十二話
「そう言えばお前……帰らなくて良いのか?」
「クーン?」
「いや、もふもふじゃなくて、お前だお前」
「あー……うん。帰らなくて良いかなー……あはは」
自分がこの地に居る話をした勇者だが、その話をしたからなのか、女魔族と此処で共同生活をする様になってから、彼女が一度も帰宅していない事に気がつき、どうして戻らない? と勇者が問う。
勇者からみれば、自分は戻る理由も無ければ戻りたくも無い。戻る場所など無い……むしろ捨てたんだ! と言う思いや事情があるが、女魔族にはその手の事情が無いと思っている。当然そう言った話を聞いた事が無いから、勇者には解らないと言うのが正解だが。
なので勇者は、女魔族に対して率直に聞く事にした。
「まぁ、戻らない理由も戻れない理由も無いんだけどね……この子を拾ったから、戻りたくないってのは有るかも」
「いやいや、それは後付けだろう? そもそも、この森に入った理由が何かあるんだろう?」
「あー……まぁ、有るといったらあるかな?」
「ふむ、何か言えない理由でも有るなら別だがな。ただ、戻れる場所があるなら一度顔を出しに良くのは有りでは無いか?」
そう告げる勇者。彼にはもはや、魔族が冷血非道な存在。その様な考えが遠い世界の常識になってしまっている。

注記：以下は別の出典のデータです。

/-- A life-cycle change ends in a chip reset, which keeps the state in the fuses (R398, R492). -/
theorem State.lcChange_done (s : State) {dest : Nat} (hd : dest < 8) :
    (s.lcChange dest).rd F.AC_STATUS_LC = dest
      ∧ (s.rd F.AC_STATUS_LC = 3 → dest = 2 → (s.lcChange dest).rd F.AC_STATUS_REOWN = (s.rd F.AC_STATUS_REOWN + 1) % 16)
      ∧ (dest = 4 ∨ dest = 5 → (s.lcChange dest).mg.ownerKey = none ∧ (s.lcChange dest).mg.ebA = none ∧ (s.lcChange dest).mg.ebB = none)
      ∧ (dest = 5 → (s.lcChange dest).mg.deviceKey = false) ∧ (s.lcChange dest).on F.AC_STATUS_LOCKED = false := by
  obtain ⟨u, hu, hre, hkeys, hdev⟩ := s.lcChange_reset dest
  rw [hu]
  refine ⟨?_, fun hf ho => ?_, fun h => ?_, fun h => ?_, ?_⟩
  · rw [State.rd_chipReset_kept _ (by decide) (by decide) (by decide), State.rd_wr_self]
    exact (Nat.mod_mod _ _).trans (Nat.mod_eq_of_lt hd)
  · rw [State.rd_chipReset_kept _ (by decide) (by decide) (by decide), State.rd_wr_ne _ _ _ _ (by decide), hre hf ho]
    exact Nat.mod_mod _ 16
  · obtain ⟨hkey, ha, hb, -⟩ := (u.wr F.AC_STATUS_LC dest).chipReset_keys
    rw [hkey, ha, hb]
    exact hkeys h
  · obtain ⟨-, -, -, hdevice⟩ := (u.wr F.AC_STATUS_LC dest).chipReset_keys
    rw [hdevice]
    exact hdev h
  · exact State.on_of_zero (State.rd_chipReset_other _ (by decide))

/-- Settles O49: the tables by `may_tblSet` and its companions, the life-cycle change by `lcChange_done`; the debug port by its level. -/
theorem accessTablesAndDebugPort : Obligations.AccessTablesAndDebugPort := by
  refine ⟨fun m t w v s hacc => ?_, fun m s hacc => ?_, fun d dest s => ?_, fun token pads s => ?_⟩
  · have hexec : exec (.accessTableWrite m t w v) s = .next (s.tblWrite m t.val w.val v.toNat) :=
      congrArg Host.Outcome.next (State.busW_accepts hacc _)
    rw [hexec]
    refine ⟨fun hm hl => ⟨_, congrArg _ (if_pos ⟨hm, by simp [hl]⟩), State.rd_tblSet v _, State.tblSet_keepsRegs _,
      fun k hk => State.may_tblSet w.isLt _ hk _, rfl⟩, fun h => congrArg _ (if_neg ?_)⟩
    rintro ⟨hm, hl⟩
    exact h.elim (· hm) hl
  · have hlock : exec (.tableLock m) s = .next (s.tblLock m) := congrArg Host.Outcome.next (State.busW_accepts hacc _)
    have hend : exec (.dbgEnd m) s = .next (s.dbgEndWrite m) := congrArg Host.Outcome.next (State.busW_accepts hacc _)
    rw [hlock, hend]
    refine ⟨fun hm => ⟨_, congrArg _ (if_pos hm), s.lockTables_locks.1, s.lockTables_locks.2, s.lockTables_keepsRegs, s.lockTables_shape⟩,
      fun hm => congrArg _ (if_neg hm), fun hm => congrArg _ (if_pos (by tauto)), fun h0 h1 h20 => congrArg _ (if_neg (by tauto))⟩
  · refine ⟨fun h => ?_, fun h hlt => ?_, fun h hle => ?_, fun h => ?_, fun h hd => ?_⟩
    · show Host.Outcome.next (match s.crp.dbgEnd with | some t => _ | none => s) = _
      rw [h]
    · show Host.Outcome.next (match s.crp.dbgEnd with | some t => _ | none => s) = _
      rw [h]
      exact congrArg _ (if_neg (by omega))
    · show Host.Outcome.next (match s.crp.dbgEnd with | some t => _ | none => s) = _
      rw [h]
      exact congrArg _ (if_pos hle)
    · show Host.Outcome.next (match s.crp.lcNext with | some t => _ | none => s) = _
      rw [h]
    · refine ⟨s.lcChange dest, ?_, s.lcChange_done hd⟩
      show Host.Outcome.next (match s.crp.lcNext with | some t => _ | none => s) = _
      rw [h]
  · refine ⟨fun hoff => ⟨congrArg _ (if_pos hoff), congrArg _ (if_pos hoff), congrArg _ (if_pos (.inl hoff)), congrArg _ (if_pos (.inl hoff)),
      congrArg _ (if_pos (.inl hoff)), congrArg _ (if_pos (.inl hoff))⟩, fun hon => ⟨congrArg _ (if_neg (by simp [hon])),
      congrArg _ (if_neg (by simp [hon])), fun h => congrArg _ (if_pos (.inr (by rw [State.dbg, h]; decide))), fun h => ⟨_, congrArg _ (if_neg ?_)⟩,
      fun h => ⟨congrArg _ (if_pos (.inr h)), congrArg _ (if_pos (.inr (.inl h))), congrArg _ (if_pos (.inr h))⟩, fun h => ?_⟩⟩
    · simp only [hon, State.dbg, dbgDiag, Bool.false_eq_true, false_or]
      omega
    · have hopen : ¬ (s.crp.off = true ∨ s.dbg < dbgOpen) := by
        simp only [hon, State.dbg, dbgOpen, Bool.false_eq_true, false_or]
        omega
      exact ⟨congrArg _ (if_neg hopen), congrArg _ (if_neg hopen), fun hh => congrArg _ (if_neg (by tauto)), fun hh => congrArg _ (if_pos (by simp [hh]))⟩

end Sys2Proof.Machine
/-! What the end of a port's traffic leaves: of the registers of GCTL and CRP nothing (R460, R461, R466). One lemma per operation, from the
state's to `linkLost`; those of `HostKept` serve where an operation reaches no host either. -/

namespace Sys2Proof.Machine

/-- From `r` to `s` no register of GCTL or CRP has moved. -/
def CrpKept (r s : State) : Prop := ∀ f : Fld, f.key < crpEnd → s.rd f = r.rd f

namespace CrpKept

-- The many short proofs below are elaborated one after the other: side by side, each would hold a thread of its own until the kernel has
-- checked those before it.
set_option Elab.async false

theorem refl (s : State) : CrpKept s s := fun _ _ => rfl

/-- A record that keeps the register file of a state. -/
theorem mk_ {r x : State} {tb : Tb} {pcie : Pcie} {qe : Qe} {dma : List (Nat × Ch)} {mb : Mb} {gr : Gr} {pt : Pt} {kn : Kn} {gy : Gy} {hz : Hz}
    {ms : Ms} {tw : Tw} {fn : Fn} {ps : Ps} {lt : Lt} {ln : Ln} {rx : List (Nat × Option RxFrame)} {cl : Cl} {bp : Bp} {fd : Fd}
    {crp : Crp} {mg : Mg} {sp : Sp} {yieldAt : List (Nat × Option Nat)} {wire : List WireOut} {latched loHeld : List (Nat × Option Word)}
    {recLatch : List (Nat × Option (Nat × List DWord))} {readData : List Word} {freeIdx : Nat} {pending : List Instr} (h : CrpKept r x) :
    CrpKept r (State.mk x.regs tb pcie qe dma mb gr pt kn gy hz ms tw fn ps lt ln rx cl bp fd crp mg sp yieldAt wire latched loHeld
      recLatch readData freeIdx pending) := h

theorem ite {r a b : State} {c : Prop} [Decidable c] (h : CrpKept r a) (g : CrpKept r b) : CrpKept r (if c then a else b) := by
  split <;> assumption

theorem itePair {β : Type} {r : State} {a b : State × β} {c : Prop} [Decidable c] (h : CrpKept r a.1) (g : CrpKept r b.1) :
    CrpKept r (if c then a else b).1 := by
  split <;> assumption

theorem foldl {α : Type} {r s : State} {f : State → α → State} {l : List α} (h : CrpKept r s)
    (hf : ∀ s x, CrpKept r s → CrpKept r (f s x)) : CrpKept r (l.foldl f s) := by
  induction l generalizing s with
  | nil => exact h
  | cons x t ih => exact ih (hf s x h)

section
variable {r s : State} (h : CrpKept r s)
include h

theorem host {t : State} (g : HostKept s t) : CrpKept r t := fun f hf => (g.rd f hf).trans (h f hf)

/-- A write of a register beyond CRP. -/
theorem wr {f : Fld} {v : Nat} (hf : 0x20000 ≤ f.off := by decide) : CrpKept r (s.wr f v) := h.host ((HostKept.refl s).wr hf)

/-- The same for a register of an array, whose offset is a sum. -/
theorem wrAt {f : Fld} {v : Nat} (hf : 0x20000 ≤ f.off := by exact Nat.le_add_right_of_le (by decide)) : CrpKept r (s.wr f v) := h.wr hf

theorem inc {f : Fld} (hf : 0x20000 ≤ f.off := by decide) : CrpKept r (s.inc f) := h.wr hf
theorem incAt {f : Fld} (hf : 0x20000 ≤ f.off := by exact Nat.le_add_right_of_le (by decide)) : CrpKept r (s.inc f) := h.wr hf
theorem raise {a b : Nat} {c : Option Nat} {d : Nat} : CrpKept r (s.raise a b c d) := h.mk_
theorem raise0 {a b : Nat} : CrpKept r (s.raise0 a b) := h.mk_
theorem shareHold {c m n : Nat} : CrpKept r (s.shareHold c m n) := h.host (HostKept.refl s).shareHold
theorem releaseHold {c m : Nat} : CrpKept r (s.releaseHold c m) := h.host (HostKept.refl s).releaseHold
theorem setItem {i : Nat} {v : Option Item} : CrpKept r (s.setItem i v) := h.host (HostKept.refl s).setItem
theorem dropItem {i : Nat} : CrpKept r (s.dropItem i) := h.host (HostKept.refl s).dropItem
theorem endItem {i status flags : Nat} : CrpKept r (s.endItem i status flags) := h.host (HostKept.refl s).endItem
theorem yieldTo {a b : Nat} : CrpKept r (s.yieldTo a b) := h.host (HostKept.refl s).yieldTo
theorem onset {a b c : Nat} : CrpKept r (s.onset a b c) := fun f hf => (State.rd_of_regs (State.onset_regs ..) f).trans (h f hf)

theorem enterHoldover : CrpKept r s.enterHoldover := h.wr.wr.wr

theorem announce {type : Nat} : CrpKept r (s.announce type) := by
  obtain ⟨pad, wire, e⟩ := s.announce_shape type
  rw [e]
  exact h.mk_

theorem setRole {v : Nat} : CrpKept r (s.setRole v) := by
  obtain ⟨pad, at_, wire, e⟩ := s.setRole_shape v
  rw [e]
  exact mk_ h.wr.wr

/-! What leaves the module. -/

theorem emit {w : WireOut} : CrpKept r (s.emit w) := by
  have hloop : CrpKept r (s.loopPut w) := by
    unfold State.loopPut
    split
    · exact .ite h.mk_ h
    · exact h
  exact .ite h hloop.mk_

theorem emitFrags {p : Nat} {out : List Byte} : ∀ {l : List Nat} {a : Nat}, CrpKept r (s.emitFrags p out a l) := by
  intro l
  induction l generalizing s with
  | nil => exact h
  | cons n l ih => exact ih h.emit

theorem toHost {w : HostWrite} : CrpKept r (s.toHost w) := .ite h (.ite h.mk_ h.mk_)
theorem msix {fn vec : Nat} : CrpKept r (s.msix fn vec) := .ite h.mk_ h.toHost
theorem portCount {p : Nat} {f : Fld} (hf : 0x20000 ≤ f.off) : CrpKept r (s.portCount p f) := .ite (h.inc hf) h.mk_

/-! Completion queues (R310 to R315). -/

theorem cqMessage {c : Nat} : CrpKept r (s.cqMessage c) := .ite h.mk_ (.msix h.mk_)
theorem cqEvent {c : Nat} : CrpKept r (s.cqEvent c) := .ite (.ite (.cqMessage h.mk_) h.mk_) h

theorem fold {c rung : Nat} : CrpKept r (s.fold c rung) := by
  have k : CrpKept r ((s.inc (F.QE_CQ_INFO_q_GAP c)).inc F.QE_FOLD) := h.incAt.inc
  have k2 : CrpKept r (if s.rd (F.QE_CQ_INFO_q_GAP c) = 0 then ((s.inc (F.QE_CQ_INFO_q_GAP c)).inc F.QE_FOLD).raise Src.QE_CQ_FOLD c none 0
    else (s.inc (F.QE_CQ_INFO_q_GAP c)).inc F.QE_FOLD) := .ite k.raise k
  exact .cqEvent (.ite k2.yieldTo k2)

/-! The decision trace, and what extraction writes of points (R157 to R161, R370). -/

theorem traceDecision {kind reason choice subject : Nat} : CrpKept r (s.traceDecision kind reason choice subject) := by
  have k : ∀ pt n m, CrpKept r ((({ s with pt := pt } : State).wr F.PT_TRACE_STAT_WPTR n).wr F.PT_TRACE_STAT_LEVEL m) := fun _ _ _ => .wr (.wr h.mk_)
  exact .ite (.ite h.inc.wr (.ite (k _ _ _).wr (k _ _ _))) h

theorem noChoice {kind subject : Nat} : CrpKept r (s.noChoice kind subject) := h.inc.raise0.traceDecision

theorem extPush {w : PWrite} : CrpKept r (s.extPush w) :=
  .ite h.inc (.ite h.inc.mk_ (.ite h.inc.raise0 (.wr h.mk_)))

theorem mapField {g : Nat} {data : List Byte} {stamp : DWord} {lo hi : Nat} : CrpKept r (s.mapField g data stamp lo hi) :=
  .ite h.inc.raise0 h.extPush

theorem mapFields {g : Nat} {data : List Byte} {stamp : DWord} {m : List DWord} {i n : Nat} : CrpKept r (s.mapFields g data stamp m i n) := by
  induction n generalizing s i with
  | zero => exact h
  | succ n ih => exact ih h.mapField

theorem mapApply {g : Nat} {data : List Byte} {stamp : DWord} {m : List DWord} : CrpKept r (s.mapApply g data stamp m) := .ite h.mapFields h

theorem extract {c : MapChain} {g : Nat} {data : List Byte} {stamp : DWord} : CrpKept r (s.extract c g data stamp) := by
  have k : CrpKept r (c.maps.foldl (fun s m => s.mapApply g data stamp m) s) := h.foldl (fun _ _ k => k.mapApply)
  exact .ite (.ite k.inc.raise0 k) h

theorem extDeliver {x : ExtWait} : CrpKept r (s.extDeliver x) := .ite h.mk_ h.extract.releaseHold

/-! Recovery and shapers (R213, R245). -/

theorem recEval {f p n : Nat} : CrpKept r (s.recEval f p n).1 :=
  .itePair h.inc (.itePair h.mk_ (.itePair (.itePair h.mk_ h.mk_) (.itePair (raise0 (inc h.mk_)) (.itePair h.mk_ (.itePair h.mk_ h.mk_)))))

theorem setShp {i : Nat} {v : Shp} : CrpKept r (s.setShp i v) := .wr h.mk_

theorem shDebit {i n : Nat} : CrpKept r (s.shDebit i n) := .ite h.setShp (.ite h.setShp h.setShp)

theorem slopesApply {p : Nat} : CrpKept r (s.slopesApply p) := by
  have hcredit : ∀ s c v, CrpKept r s → CrpKept r (s.setCredit p c v) := fun _ _ _ k => .ite (.wrAt k.mk_) k.mk_
  exact h.foldl (fun _ _ k => .ite (hcredit _ _ _ k.mk_) k.mk_)

/-! Items of the work table, and the wire (R105, R109, R117). -/

theorem makeReady {i : Nat} {it : Item} : CrpKept r (s.makeReady i it) := .ite h.incAt.raise.endItem h.setItem

theorem wireFree {p stop : Nat} : CrpKept r (s.wireFree p stop) := .slopesApply h.mk_

theorem mmUpdate {p : Nat} : CrpKept r (s.mmUpdate p) := by
  have k : ∀ s v port, CrpKept r s → CrpKept r ((s.wr (F.LN_Pn_MM_STATUS_VERIFY_STATE p) v).setLnPort p port) := fun _ _ _ k => mk_ k.wrAt
  unfold State.mmUpdate
  exact wrAt (.ite (k _ _ _ h) (.ite (k _ _ _ h) (.ite (k _ _ _ h) h)))

theorem fwdAdmit {fr : RxFrame} {it : Item} : CrpKept r (s.fwdAdmit fr it).1 := .itePair (setItem h.mk_) h.incAt

/-- The frame of a cut-through item that stands on the wire has its end. -/
theorem ctFinish {i : Nat} {content fresh : List Byte} {bad : Bool} {chain : Option Nat} : CrpKept r (s.ctFinish i content fresh bad chain).1 := by
  unfold State.ctFinish
  split
  · exact h
  · next it _ =>
    refine .itePair ?_ (.itePair h.dropItem (.ite h.setItem.makeReady h.setItem))
    have k : ∀ n, CrpKept r ((s.shapersOf it.src it.port it.cls).foldl (fun s j => s.shDebit j n) s) := fun _ => h.foldl (fun _ _ k => k.shDebit)
    dsimp only
    split
    · exact .ite (mk_ (.emitFrags (.setItem (.ite (raise (k _).incAt) (k _))))) (.emitFrags (.setItem (.ite (raise (k _).incAt) (k _))))
    · exact .emitFrags (.setItem (.ite (raise (k _).incAt) (k _)))

/-! Delivery (R216, R303, R368). -/

theorem rxNoBuf {q : Nat} : CrpKept r (s.rxNoBuf q) := h.inc.raise0

theorem rxRead {q p c : Nat} {w : HostWrite} : CrpKept r (s.rxRead q p c w) := .ite (mk_ h.shareHold.toHost) h.shareHold.toHost.releaseHold

theorem rxDeliver {q p : Nat} {g : Option Nat} {data : List Byte} {t : Stamp} {cell : Nat} : CrpKept r (s.rxDeliver q p g data t cell) := by
  unfold State.rxDeliver
  refine .ite h.rxNoBuf ?_
  split
  · exact h.rxNoBuf
  · exact .ite h.inc (.ite h.fold (mk_ (rxRead (wrAt h.mk_))))

theorem chooseRxq {g set : Nat} : CrpKept r (s.chooseRxq g set).1 := by
  have hrebind : ∀ (t : State) (reason : Nat) (o : Option Nat) (bind : Nat → Pt), CrpKept r t → CrpKept r (match o with
      | none => (t.noChoice 7 g, none)
      | some q => (((({ t with pt := bind q } : State).inc F.PT_RXQ_BIND).traceDecision 7 reason q g, some q) : State × Option Nat)).1 := by
    intro t reason o bind k
    cases o with
    | none => exact k.noChoice
    | some q => exact traceDecision (inc k.mk_)
  unfold State.chooseRxq
  dsimp only
  split
  · exact hrebind _ _ _ _ h.mk_
  · exact .itePair (hrebind _ _ _ _ h.mk_) (.itePair (hrebind _ _ _ _ h.mk_) (.itePair (hrebind _ _ _ _ h.mk_) h.mk_))

theorem hostStream {fr : RxFrame} {g : Nat} {content : List Byte} {c : Nat} : CrpKept r (s.hostStream fr g content c) := by
  have k : CrpKept r (s.chooseRxq g fr.qset).1 := h.chooseRxq
  unfold State.hostStream
  refine .ite h.inc ?_
  split
  · next hq =>
    rw [hq] at k
    exact k.rxDeliver
  · next hq =>
    rw [hq] at k
    exact k.rxNoBuf

theorem hostDefault {fr : RxFrame} {content : List Byte} {c : Nat} : CrpKept r (s.hostDefault fr content c) :=
  .ite h.inc (.ite h.rxDeliver h.rxNoBuf)

theorem forward {fr : RxFrame} {content : List Byte} {c : Nat} : CrpKept r (s.forward fr content c) := by
  unfold State.forward
  dsimp only
  split
  · exact .ctFinish (.ite h.shareHold h)
  · split
    · exact h
    · exact .ite h.shareHold.fwdAdmit h.incAt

それも、この子狼と生活する姿を見ていれば、どこが冷血なのだ! と言う考えで埋め尽くされてしまった。
そして、その事こそが勇者を人里に戻るという選択肢を排除して居る、その理由の一つになりつつあるのだが……。
それはさておき、女魔族には魔族の里に戻っても良いのだ。そして、また此処に来ても良いと勇者は言う。
その勇者の言葉に、女魔族は一瞬だけ笑みを見せた後、すぐさま表情を真剣なそれに戻した。
「私のそ……お父様がね。まぁ、それなりに有名なの。で、その有名な理由が武力でね。私達に「力をつける為にレベリングをして来い!」って、それでこの森に来たのよ」
「なるほどなぁ……武門あるあると言う奴だな。それにしても、私達って事は他にも居るのか?」
「そうね。他の兄弟姉妹もレベリングに出てるはずよ。ただ、此処の森じゃなくて似た環境の違う場所でやってるはずだけど」
勇者は気が付いた。違う場所にあるこの森と同じ環境の場所と言う事は、このレベリング育成は協力等ではなく競争なのだろうと。
そうなると出て来るのは、この女魔族が此処でまったりと共同生活をしていても良いのだろうか? という心配に似た思い。基本、勇者は勇者として選ばれるだけあり、余程の事が無い限りだが優しさに溢れている。ただ、その口から出る言葉は宜しく無い言葉遣いが多いのだが。
「最近レベリングに出ている姿を見ないのだが?」
「あー……うん。まぁ、ほらこの子もいるし? 少しはゆっくりするのも悪く無いかなって」
「ふむ。まぁ、手が欲しい時は言えよ? レベリングぐらい手伝ってやる。と言うか、俺は毎日やってるからな。それに付き合うぐらい問題ないぞ」
「あ……ありがとう。でも、この子がもう少ししっかりしてからかな? ねー」
「ワン!」
その言葉に、嬉しそうに尻尾を振りながら擦り寄る子狼。その姿に勇者は、なんだかなぁと思いながらも、口が楽しげに笑みを浮かべている。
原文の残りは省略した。